It feels like you are starting all over again with your business. Maybe you’ve recently gotten the green light to re-open, or you’ve been open for a while but are now seeing some increase in attendance.
Whether you are reopening or already opening, we are all rebuilding. And it’s a whole new ballgame. Lots of changes and some new challenges:
✔ Creating class schedules
✔ Hiring new staff
✔ Developing win-back campaigns for old clients
✔ Creating sales and marketing campaigns to attract new clients
And all with:
🚫 Reduced capacity
💰 Limited cash reserves
🤼 Limited staff
In Part Two of this article, we’ll look at some simple KPIs (Key Performance Indicators) to evaluate your current situation, and to help plan for the future.

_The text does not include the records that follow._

section
/-! SUPPORT. One attempt at a codeword: each bit ends it or makes the codeword held longer, and beyond `LMAX` none goes on
(R83, R84). -/

namespace Sys2Proof.Machine

/-- The decoder is within no codeword: it has left `READING` or holds no bits (R20, R24). -/
def State.AttemptOver (s : State) : Prop := s.st ≠ .reading ∨ s.codeLen = 0

/-- The action of an entry clears the codeword or, on an overflow, leaves `READING` (R90 to R92). -/
theorem ActionCase.attemptOver {e : LutEntry} {acc : CodeAcc} {len : Nat} {s t : State}
    (h : ActionCase e acc len s t) : t.AttemptOver := by
  cases h with
  | run _ _ ht | extend _ _ ht | lineEnd _ ht => exact .inr (ht ▸ rfl)
  | overflow _ _ ht => exact .inl (by simp [ht])

/-- From `s` to `t` the decoder goes on with its codeword: it reads on in the same bank and holds one more bit, of at most
`LMAX` (R83). -/
def State.GoesOn (s t : State) : Prop :=
  t.st = .reading ∧ t.color = s.color ∧ t.codeLen.toNat = nextLen s ∧ nextLen s ≤ lmax t4mh s.color

/-- A bit in `READING` ends the attempt or goes on with it (R82 to R84). -/
theorem bitEvent_attemptOver_or_goesOn {s : State} (hst : s.st = .reading) (b : Bool) :
    (bitEvent b s).AttemptOver ∨ s.GoesOn (bitEvent b s) := by
  cases bitEvent_cases b s with
  | notConsumed h _ => exact absurd hst h
  | hit _ _ _ haction => exact .inl haction.attemptOver
  | overlong _ _ _ ht => exact .inl (.inl (by simp [ht]))
  | continues _ _ hl ht =>
    have hshort : nextLen s < 16 := by have := lmax_le s.color; omega
    rw [ht]
    exact .inr ⟨hst, rfl, storedLen_toNat hshort _, hl⟩

/-- An attempt takes at most `LMAX + 1` bits, those already held among them (R83, R84). -/
theorem deliverBits_attemptOver {s : State} {bits : List Bool} (hst : s.st = .reading)
    (hheld : s.codeLen.toNat ≤ lmax t4mh s.color) (htotal : s.codeLen.toNat + bits.length = lmax t4mh s.color + 1) :
    ∃ k, 1 ≤ k ∧ k ≤ bits.length ∧ (deliverBits (bits.take k) s).AttemptOver := by
  induction bits generalizing s with
  | nil => simp only [List.length_nil] at htotal; omega
  | cons b bits ih =>
    rw [List.length_cons] at htotal ⊢
    rcases bitEvent_attemptOver_or_goesOn hst b with hover | ⟨hst', hcolor, hlen, hmax⟩
    · exact ⟨1, le_rfl, by omega, hover⟩
    · have hone : nextLen s = s.codeLen.toNat + 1 := rfl
      obtain ⟨k, -, hk, hover⟩ := ih hst' (by rw [hcolor]; omega) (by rw [hcolor]; omega)
      exact ⟨k + 1, by omega, by omega, hover⟩

end Sys2Proof.Machine
end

There are 3 workbooks in this KPI spreadsheet, and here are some tips for each one:
No Visit After First Visit
Many increases in attendance with businesses I work with have recently been due to new clients coming to the business, not old members/clients coming back. New clients are more important than ever, and so how you treat new clients and how you implement your sales process is more important than ever as well.

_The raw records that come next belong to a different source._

/-- Settles O14: the two faults of a step are undecodable bits and a pending word that is no command. -/
theorem stepFromStateInvAnswersNext : Obligations.StepFromStateInvAnswersNext := by
  intro s hinv hhead
  cases hin : s.inputs with
  | nil =>
    rw [step, turn_nil s hin]
    exact engineTurn_answers hinv.pending
  | cons head rest =>
    cases head with
    | host f =>
      obtain ⟨i, hf⟩ := hhead f rest hin
      exact ⟨_, (step_host hin hf).trans (exec_eq i _)⟩
    | engine =>
      rw [step, turn_engine s rest hin]
      exact engineTurn_answers (s := { s with inputs := rest }) hinv.pending
    | reset => exact ⟨_, turn_reset s rest hin⟩

end Sys2Proof.Machine
end

section
/-! PROOFS, errors (60_exceptions.md R231, R240): the status word of an error, and what a command that ends in one
leaves unchanged. -/

namespace Sys2Proof.Machine

variable {S : Type}

/-- An error word has `BUSY` 0, `DONE` 1, `ERR` 1 and the code in `ECODE` (60_exceptions.md R231). -/
theorem errorWord_flags (e : ErrCode) : busyFlag (errorWord e) = false ∧ doneFlag (errorWord e) = true ∧
    errFlag (errorWord e) = true ∧ (ecodeField (errorWord e)).toNat = errorCode e := by
  cases e <;> decide

/-- Settles O29: the words are literals, and the flags are every error's. -/
theorem errorWordsAreTheTables : Obligations.ErrorWordsAreTheTables :=
  ⟨rfl, rfl, rfl, rfl, rfl, rfl, rfl, rfl, rfl, rfl, rfl, errorWord_flags⟩

theorem errFlag_successWord : errFlag successWord = false := by decide

/-- An encode that leaves `ERR` 1 raised an error, after it used up free values or none. -/
theorem encodeStep_eq_raise {cfg : Config S} {v : DurationRule} {s : Block S}
    (herr : errFlag (encodeStep cfg v s).status = true) : ∃ e k, encodeStep cfg v s = raise e (s.drawn k) := by
  obtain ⟨e, -, h⟩ | ⟨-, -, h⟩ | ⟨-, -, h⟩ := encodeStep_cases cfg v s
  · exact ⟨e, 0, h⟩
  · exact ⟨.degenerateSignal, _, h⟩
  · simp [h, errFlag_successWord] at herr

/-- A decode of numbers that leaves `ERR` 1 raised an error. -/
theorem decodeStep_eq_raise [Inhabited S] {cfg : Config S} {s : Block S}
    (hnum : allNumbers cfg.num (decodeSamples s) = true) (herr : errFlag (decodeStep cfg s).status = true) :
    ∃ e, decodeStep cfg s = raise e s := by
  obtain ⟨e, -, h⟩ | ⟨-, -, h⟩ | ⟨-, hnon, -⟩ := decodeStep_cases cfg s
  · exact ⟨e, h⟩
  · simp [h, errFlag_successWord] at herr
  · simp [hnum] at hnon

/-- A command that leaves `ERR` 1, a decode being of numbers, raised an error (60_exceptions.md R240). -/
theorem execBlock_command_eq_raise {i : Instr} (hi : i = .encd ∨ i = .encx ∨ i = .dec) {b : Block Sample}
    (herr : errFlag (execBlock i b).status = true)
    (hnum : i = .dec → allNumbers Config.chip.num (decodeSamples b) = true) :
    ∃ e k, execBlock i b = raise e (b.drawn k) := by
  obtain rfl | rfl | rfl := hi
  · exact encodeStep_eq_raise herr
  · exact encodeStep_eq_raise herr
  · obtain ⟨e, h⟩ := decodeStep_eq_raise (hnum rfl) herr
    exact ⟨e, 0, h⟩

/-- Settles O32: the command raised an error, and `raise` writes `STATUS` alone. -/
theorem errorChangesOnlyStatus : Obligations.ErrorChangesOnlyStatus := by
  refine fun s i hi => ⟨_, exec_eq i s, fun herr hnum => ?_⟩
  obtain ⟨e, k, h⟩ := execBlock_command_eq_raise hi herr hnum
  rw [State.onBlock, h]
  exact ⟨rfl, e, rfl⟩

end Sys2Proof.Machine
end

section
/-! PROOFS, reset and progress (70_reset_and_hazards.md R260 to R262, R279): what a reset leaves, the first command
after it, and the end of a pending command. -/

namespace Sys2Proof.Machine

/-! ### Reset -/

@[simp] theorem busy_resetEvent {S : Type} (b : Block S) : b.resetEvent.busy = false := by
  change busyFlag 0#32 = false; decide

/-- Settles O2: the step answers the reset block, whose registers and empty cells are literals. -/
theorem resetEventRestoresResetValues : Obligations.ResetEventRestoresResetValues := fun s rest hin =>
  ⟨_, turn_reset s rest hin, rfl, rfl, rfl, rfl, rfl, rfl, rfl, rfl, rfl, rfl, fun _ => rfl, fun _ => rfl,
    busy_resetEvent s.toBlock, rfl⟩

/-- A command whose engine step on the accepted reset block raises `e` ends in the status word of `e`. -/
theorem step_reset_command {c : Word} (hc : c = 1#32 ∨ c = 2#32 ∨ c = 3#32) {e : ErrCode}
    (h : execBlock (decodeCmd c) (accept c Block.reset) = raise e (accept c Block.reset)) :
    step (State.reset.withFetchWord 32 c.toNat) = .next { State.reset with status := errorWord e, pend := c } := by
  rw [step_withFetchWord_command State.reset hc]
  exact exec_eq_of_execBlock h

/-- The message is empty after reset, which is an encode's first check. -/
theorem encodeStep_accept_reset (v : DurationRule) (c : Word) : encodeStep Config.chip v (accept c Block.reset) =
    raise .emptyMessage (accept c Block.reset) :=
  encodeStep_of_check (encodeCheck_emptyMessage rfl)

/-- The reset rate and tones are in range, and no sample is listed, so `WRATE` 0 is a decode's first failing check. -/
theorem decodeStep_accept_reset (c : Word) : decodeStep Config.chip (accept c Block.reset) =
    raise .rateMismatch (accept c Block.reset) :=
  decodeStep_of_check (decodeCheck_rateMismatch (show 10 ≤ sint 44100#32 by decide)
    (show 0 < sint 440000#32 by decide) (show 0 < sint 880000#32 by decide) (Nat.zero_le _)
    (show sint 0#32 ≠ sint 44100#32 by decide))

/-- Settles O3: the two encodes find no message, the decode finds `WRATE` 0. -/
theorem firstCommandAfterResetHasDefinedError : Obligations.FirstCommandAfterResetHasDefinedError :=
  ⟨step_reset_command (.inl rfl) (encodeStep_accept_reset .derived _),
    step_reset_command (.inr (.inl rfl)) (encodeStep_accept_reset .explicit _),
    step_reset_command (.inr (.inr rfl)) (decodeStep_accept_reset _)⟩

/-! ### Progress -/

/-- The engine has three commands. -/
theorem command_of_pendingCommand {s : State} {i : Instr} (h : pendingCommand s = some i) :
    i = .encd ∨ i = .encx ∨ i = .dec := by
  obtain ⟨-, hi⟩ | ⟨-, hi⟩ | ⟨-, hi⟩ | ⟨-, hi⟩ := pendingCommand_cases s <;> rw [h] at hi
  · exact .inl (Option.some.inj hi)
  · exact .inr (.inl (Option.some.inj hi))
  · exact .inr (.inr (Option.some.inj hi))
  · cases hi

/-- After the engine's turn nothing is pending (43_host_control.md R218). -/
theorem engineTurn_idle {s t : State} (h : engineTurn s = .next t) : t.busy = false := by
  obtain ⟨-, i, hi, hexec⟩ | ⟨hidle, rfl⟩ := engineTurn_next h
  · obtain ⟨⟨k, hstatus⟩, -⟩ := execBlock_command_completes (command_of_pendingCommand hi) s.toBlock
    rw [(exec_next_iff i s t).1 hexec, Block.busy, onBlock_toBlock, hstatus, busy_completedWord]
  · exact hidle

/-- A step ends a pending command, or is a host access that leaves it pending. -/
theorem step_busy {s t : State} (hbusy : s.busy = true) (h : step s = .next t) :
    t.busy = false ∨ t.busy = true ∧ ∃ f, s.inputs = .host f :: t.inputs := by
  rw [step] at h
  cases hin : s.inputs with
  | nil => exact .inl (engineTurn_idle ((turn_nil s hin).symm.trans h))
  | cons head rest =>
    cases head with
    | host f =>
      obtain ⟨i, hf, -⟩ := hostTurn_next ((turn_host s f rest hin).symm.trans h)
      obtain ⟨u, hu, ⟨hstatus, -⟩, hrest⟩ := hostCannotChangeBlockWhileBusy s f rest i hbusy hin hf
      obtain rfl : u = t := Host.Outcome.next.inj (hu.symm.trans h)
      exact .inr ⟨by rw [Block.busy, hstatus]; exact hbusy, f, by rw [hrest]⟩
    | engine => exact .inl (engineTurn_idle ((turn_engine s rest hin).symm.trans h))
    | reset =>
      rw [← Host.Outcome.next.inj ((turn_reset s rest hin).symm.trans h)]
      exact .inl (busy_resetEvent s.toBlock)

theorem inputsDecode.head {s : State} (h : inputsDecode s) : headDecodes s := fun f _ hin => h f (by simp [hin])

theorem inputsDecode.tail {s t : State} (h : inputsDecode s) {f : Frame} (hin : s.inputs = .host f :: t.inputs) :
    inputsDecode t := fun g hg => h g (hin ▸ List.mem_cons_of_mem _ hg)

/-- Settles O15, by induction on the number of inputs: a step ends the command, or was a host access, and then one input
fewer is left. -/
theorem pendingCommandEnds : Obligations.PendingCommandEnds := by
  intro s
  induction hn : s.inputs.length using Nat.strong_induction_on generalizing s with
  | _ n ih =>
    intro hinv hbusy hinputs
    obtain ⟨t, hstep⟩ := stepFromStateInvAnswersNext s hinv hinputs.head
    obtain hidle | ⟨hstill, f, hin⟩ := step_busy hbusy hstep
    · exact ⟨1, by omega, t, run_next 0 s t hstep, hidle⟩
    · have hlen : n = t.inputs.length + 1 := by rw [← hn, hin, List.length_cons]
      obtain ⟨k, hk, u, hrun, hidle⟩ := ih _ (by omega) t rfl (everyStepKeepsStateInv s t hinv hstep) hstill
        (hinputs.tail hin)
      exact ⟨k + 1, by omega, u, (run_next k s t hstep).trans hrun, hidle⟩

end Sys2Proof.Machine
end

This KPI measures how many clients came for their first visit and never returned again. If your percentage is high, there is a problem. It could be in their experience - examine that. Do you have a good intro offer? Is it attractive enough? Is it priced correctly? Clients that purchase an intro offer are much more likely to return. Do you have a sales process? It's more important than ever to have a solid sales process in place.
Look at these percentages for the past, and then track them monthly moving forward. You want the percentage to trend downward over time.
Payroll as a Percentage of Earned Revenue
This KPI will help you make staffing and scheduling decisions. Payroll should be 30-50% for class based businesses, and 50-60% for appointment based businesses. But I always shoot for the stars - so below 30% for class based businesses and below 50% for appointment based businesses.
If the percentage is high, you need to increase revenue or decrease payroll. Track this KPI monthly and you want the percentage to stay unchanged (if it's at an acceptable level) or trend downward.
Membership Income vs. Expenses
If you have a solid sales process, your memberships will make up a good percentage of your total income. Then the goal is get your membership income to cover a large percentage of your expenses. If you can get your membership income to cover at least 100% of your expenses, then everything else is gravy/profit.
If this percentage is low - what can you do to increase it? Reduce expenses? Beef up your sales process?
Now you can even determine the number of memberships do you need to cover your expenses? How many members do you have now? Track this KPI monthly, and look for the percentage of membership to income to trend upward.